Рябинин всегда считал, что любое преступление имеет социальные корни. У преступления Дыкиной были другие Корни — биологические. Мать и ребёнок. Но мать бросила ребёнка, а это уже социальность.
— Ребёнок у подруги, у Гущиной?
— Да. Отберёте?
— Отберём, — резко подтвердил Рябинин.
— Но я мать.
— Бывшая.
— Я её родила!
— Да, но есть и вторая мать.
— Она не мать.
— Теперь и она мать.
— Я пойду в суд. В Верховный!
— Вот и надо было идти в суд, а не воровать ребёнка.
Дыкина бессильно заплакала, уронив голову на край стола.
— Поплачьте-поплачьте, — согласился Рябинин.
Она лишь глянула краем затуманенного глаза — ведь принято утешать и тянуть стакан с водой — и зарыдала пуще. Рябинин ждал, ибо верил в очистительную силу слёз. Они, эти слёзы, ей сейчас были нужнее любых сочувственных слов. Он знал это хотя бы потому, что в кабинете плакали чаще, чем смеялись.
— Катунцева ночей не спит, — негромко сказал Рябинин, когда всхлипы ослабели.
Дыкина не отозвалась. Но она его слышала, потому что плач со стола ушёл куда-то на пол, затихая.
— И все эти пять лет ей не снилось тихих снов…
Дыкина открыла мокрое лицо и почти шёпотом спросила:
— А я?
— Что вы?
— Какие сны вижу я?
— Не знаю.
— Когда отдала девочку, мне приснилось… будто роняю её в колодец. И теперь… Нет, не сон этот увижу, упаси бог, а только во сне вспомню тот сон, как просыпаюсь вся в поту.
Она вытерла влажные скулы и ещё блестящие глаза. И спросила без всякой надежды и вроде бы даже не у следователя:
— Отберёте ребёнка?
— Отберём, — жалостливым голосом согласился он.
И пока в кабинет входил инспектор, Рябинин успел начать и додумать длинную мысль о себе…
Он смог бы работать там, где обнажено человеческое горе, — в больнице, в колонии, на кладбище… Но он не смог бы работать судьёй, потому что век бы не рассудил Катунцевых с Дыкиной.
В приоткрытое окно сочилась усталая осень.

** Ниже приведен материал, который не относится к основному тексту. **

/-! ### Error log -/

/-- Add an entry to the error log; a full log loses its oldest (R371, R372). -/
def State.logError (s : State) (kind tag op link status vol first blocks : Nat) (info : List Nat) : State :=
  let e : ErrEnt := { seq := s.host.errSeq, n := s.tcN 0 0, kind := kind, tag := tag, op := op, link := link, status := status, vol := vol, first := first, blocks := blocks, info := info }
  let full := 256 ≤ s.host.errLog.length
  { s with host := { s.host with
    errLog := (if full then s.host.errLog.drop 1 else s.host.errLog) ++ [e]
    errSeq := s.host.errSeq + 1
    errLost := if full then satAdd (2 ^ 32 - 1) s.host.errLost 1 else s.host.errLost } }

/-! ### Commands to a magazine -/

def State.mag (s : State) (t : Nat) : List MagCmd := smGet s.mags t []

def State.setMag (s : State) (t : Nat) (l : List MagCmd) : State :=
  ({ s with mags := smPut s.mags t l [] }).setF t (PL_QUEUE_QUEUED 1) (l.filter fun (m : MagCmd) => m.status.isNone).length

/-- A free tag of tile t's magazine link (R358). -/
def State.magTag (s : State) (t : Nat) : Option Nat :=
  (List.range 256).find? fun k => !((s.mag t).any fun m => m.tag = k)

/-- Capsule of READ, WRITE: opcode, volume 0, block, count (R367). A magazine's volume is 0 (DESIGN CHOICE, log 24). -/
def ioCapsule (op block count : Nat) : List Nat := [op, 0, 0, 0, 0, 0, 0, 0] ++ leBytes 8 block ++ leBytes 4 count ++ leBytes 44 0

/-- Capsule of FLUSH: VOLMASK with bit 0 (R367). -/
def flushCapsule : List Nat := [3, 0, 0, 0, 1, 0] ++ leBytes 58 0

/-- Capsule of ABORT (R347). -/
def abortCapsule (tag : Nat) : List Nat := [0x20, 0, 0, 0, tag] ++ leBytes 59 0

/-- Issue a command on tile t's magazine link; none without a free tag. -/
def State.magIssue (s : State) (t op use who num : Nat) (cap data bad : List Nat) : State × Option Nat :=
  match s.magTag t with
  | none => (s, none)
  | some g =>
    let s := s.setMag t (s.mag t ++ [{ tag := g, op := op, use := use, who := who, num := num, cap := cap, data := data, bad := bad, issued := s.now }])
    (s.linkSend t 1 { ty := 1, tag := g, body := cap }, some g)

def State.magSet (s : State) (t tag : Nat) (f : MagCmd → MagCmd) : State :=
  s.setMag t ((s.mag t).map fun (m : MagCmd) => if m.tag = tag then f m else m)

def State.magFind (s : State) (t tag : Nat) : Option MagCmd := (s.mag t).find? fun m => m.tag = tag && m.status.isNone

def State.magDrop (s : State) (t tag : Nat) : State := s.setMag t ((s.mag t).filter (·.tag ≠ tag))

/-- What a command for the host or for a take is for once that has ended: its RESPONSE concerns nobody. -/
def orphan : Nat := 256

/-- DATA packets of a window, 4,096 bytes at most, the last with LAST; one with a poisoned word says which is its first (R343, R345). -/
def windowPkts (tag : Nat) (data bad : List Nat) : Nat → Nat → Nat → List Pkt
  | 0, _, _ => []
  | n + 1, o, len =>
    if len = 0 then []
    else
      let k := min 4096 len
      let b := bad.find? fun w => decide (o / 8 ≤ w ∧ 8 * w < o + k)
      { ty := 3, last := len ≤ 4096, tag := tag, ofs := o, body := (data.drop o).take k, poison := b.isSome, param := (b.map (· - o / 8)).getD 0 } ::
        windowPkts tag data bad n (o + k) (len - k)

/-- XFER_READY: a window of one of the part's WRITEs opens; its DATA goes out (R343), none for a take that has failed (R282). -/
def State.xferReady (s : State) (t : Nat) : State :=
  match s.linkTake t 1 2 with
  | (s, none) => s
  | (s, some p) =>
    match s.magFind t p.tag with
    | some m =>
      if m.op = 2 ∧ m.who = orphan then s
      else if m.op = 2 then
        let l := windowPkts p.tag m.data m.bad (p.param / 4096 + 1) p.ofs (min p.param (m.data.length - p.ofs))
        (l.foldl (fun s q => s.linkSend t 1 q) s).magSet t p.tag fun m => { m with sent := m.sent + p.param }
      else s.linkProto t 1 5
    | none => s.linkProto t 1 5

/-- DATA of one of the part's READs (R344, R345); for another command it comes in the wrong direction (R339). -/
def State.magData (s : State) (t : Nat) : State :=
  match s.linkTake t 1 3 with
  | (s, none) => s
  | (s, some p) =>
    match s.magFind t p.tag with
    | some m =>
      if m.op = 1 then
        s.magSet t p.tag fun m => { m with
          data := m.data.take p.ofs ++ List.replicate (p.ofs - m.data.length) 0 ++ p.body
          poison := if p.poison ∧ m.poison.isNone then some (p.ofs + 8 * p.param) else m.poison }
      else s.linkProto t 1 2
    | none => s.linkProto t 1 5

/-- ASYNC_EVENT from a magazine (R358). -/
def State.magAsync (s : State) (t : Nat) : State :=
  match s.linkTake t 1 5 with
  | (s, none) => s
  | (s, some p) => (s.each (List.range 4) fun s w => s.setReg t (PL1_ASYNC w) (pktField p.body (4 * w) 4)).raise t 207

/-- MAG_COMMAND_TIMEOUT: no RESPONSE within MAG_TMO; the part aborts the command (R358). -/
def State.magTimeout (s : State) (t tag : Nat) : State :=
  let tmo := s.f t PL1_TMO_MAG_TMO
  match s.magFind t tag with
  | some m =>
    if tmo ≠ 0 ∧ m.use ≠ 3 ∧ ¬ m.aborting ∧ m.issued + tmo * 1000 * usTicks ≤ s.now then
      let (s, g) := s.magIssue t 0x20 3 0 tag (abortCapsule tag) [] []
      if g.isSome then s.magSet t tag fun m => { m with aborting := true } else s
    else s
  | none => s

/-! ### Takes -/

def State.take (s : State) (k : Nat) : Take := smGet s.store.takes k {}

def State.setTake (s : State) (k : Nat) (x : Take) : State := { s with store.takes := smPut s.store.takes k x {} }

def State.takeState (s : State) (k : Nat) : Nat := s.f 0 (TK_STAT_STATE k)

/-- Bytes of an extent of take k (R280). -/
def State.extBytes (s : State) (k : Nat) : Nat := 2 ^ (16 + (s.take k).ext)

/-- The take's magazines, in ascending order (R280). -/
def State.takeMags (s : State) (k : Nat) : List Nat := (List.range 8).filter (bit (s.take k).mags)

/-- The magazine link and the block that extent x goes to (R280). -/
def State.extPlace (s : State) (k x : Nat) : Option (Nat × Nat) :=
  let ms := s.takeMags k
  match ms[x % ms.length]? with
  | some m => some (m, (s.take k).base + x / ms.length * (s.extBytes k / 4096))
  | none => none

Петельников смотрел на прореженные холодами безлистные кусты и думал, что теперь можно заняться и теми делами, которые накопились за этот месяц. Но в приоткрытое окно сочилась усталая осень, расслабляя его мозг запахами, свежестью и своей грустью, так любимой русским человеком. Нет, это не осень сочится, — шёл такой мелкий, почти незаметный дождь, и казалось, что небо уныло сочится водой, и хотелось, чтобы кто-то всесильный сгрёб его, небо, в кулак и отжал воду сразу, дождём. Усталая осень… А может, он устал?
Инспектор обошёл кабинет так, чтобы миновать сейф с кипой неразобранных бумаг. И вновь оказался у приоткрытого окна, откуда сочилась осень.
Вчера лил проливной. Асфальт чист и чёрен, но вдоль поребрика, где бежала дикая вода и несла берёзовые листья, теперь яркой желтизной легла разветвлённая молния — те берёзовые листья, которые вчера не поспели за дикой водой. Сама берёза, росшая подальше, стояла тихо — осыпалась и, наверное, нарастила новое кольцо. Может быть, и у человека есть свои кольца, свои периоды жизни? Может быть, и человеку иногда надо менять квартиру, работу, мысли?
Он вернулся к столу, сел, медленно придвинул телефон и набрал номер, который, оказывается, уже запомнил. А ведь всё имеет свои периоды жизни — деревья, вселенная, бабочки… Даже на расследование уголовного дела отпущен свой период.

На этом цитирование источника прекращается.